> [Exercise directions]:
Search the entries for the line containing "s.tones := rfl". Repeat it, then every line after it, exactly through the final line.

> [Stored items]:
-- ==== Sys2Proof/Laws/State.lean ====
section
/-!
SUPPORT. What each update of the state leaves in each field, so that no proof unfolds a record update.
-/

namespace Sys2Proof.Machine.State

/-! ### setReg -/

@[simp] theorem setReg_v (s : State) (x : Reg) (b : Byte) : (s.setReg x b).v = s.v.set x.toNat b x.isLt := rfl
@[simp] theorem setReg_i (s : State) (x : Reg) (b : Byte) : (s.setReg x b).i = s.i := rfl
@[simp] theorem setReg_pc (s : State) (x : Reg) (b : Byte) : (s.setReg x b).pc = s.pc := rfl
@[simp] theorem setReg_stack (s : State) (x : Reg) (b : Byte) : (s.setReg x b).stack = s.stack := rfl
@[simp] theorem setReg_dt (s : State) (x : Reg) (b : Byte) : (s.setReg x b).dt = s.dt := rfl
@[simp] theorem setReg_st (s : State) (x : Reg) (b : Byte) : (s.setReg x b).st = s.st := rfl
@[simp] theorem setReg_ram (s : State) (x : Reg) (b : Byte) : (s.setReg x b).ram = s.ram := rfl
@[simp] theorem setReg_fb (s : State) (x : Reg) (b : Byte) : (s.setReg x b).fb = s.fb := rfl
@[simp] theorem setReg_key (s : State) (x : Reg) (b : Byte) : (s.setReg x b).key = s.key := rfl
@[simp] theorem setReg_wait (s : State) (x : Reg) (b : Byte) : (s.setReg x b).wait = s.wait := rfl
@[simp] theorem setReg_wreg (s : State) (x : Reg) (b : Byte) : (s.setReg x b).wreg = s.wreg := rfl
@[simp] theorem setReg_kprev (s : State) (x : Reg) (b : Byte) : (s.setReg x b).kprev = s.kprev := rfl
@[simp] theorem setReg_tone (s : State) (x : Reg) (b : Byte) : (s.setReg x b).tone = s.tone := rfl
@[simp] theorem setReg_fault (s : State) (x : Reg) (b : Byte) : (s.setReg x b).fault = s.fault := rfl
@[simp] theorem setReg_cfg (s : State) (x : Reg) (b : Byte) : (s.setReg x b).cfg = s.cfg := rfl
@[simp] theorem setReg_draws (s : State) (x : Reg) (b : Byte) : (s.setReg x b).draws = s.draws := rfl
@[simp] theorem setReg_tones (s : State) (x : Reg) (b : Byte) : (s.setReg x b).tones = s.tones := rfl
@[simp] theorem setReg_pending (s : State) (x : Reg) (b : Byte) : (s.setReg x b).pending = s.pending := rfl
@[simp] theorem setReg_sp (s : State) (x : Reg) (b : Byte) : (s.setReg x b).sp = s.sp := rfl
@[simp] theorem setReg_base (s : State) (x : Reg) (b : Byte) : (s.setReg x b).base = s.base := rfl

> [Exercise result]:
@[simp] theorem setReg_tones (s : State) (x : Reg) (b : Byte) : (s.setReg x b).tones = s.tones := rfl
@[simp] theorem setReg_pending (s : State) (x : Reg) (b : Byte) : (s.setReg x b).pending = s.pending := rfl
@[simp] theorem setReg_sp (s : State) (x : Reg) (b : Byte) : (s.setReg x b).sp = s.sp := rfl
@[simp] theorem setReg_base (s : State) (x : Reg) (b : Byte) : (s.setReg x b).base = s.base := rfl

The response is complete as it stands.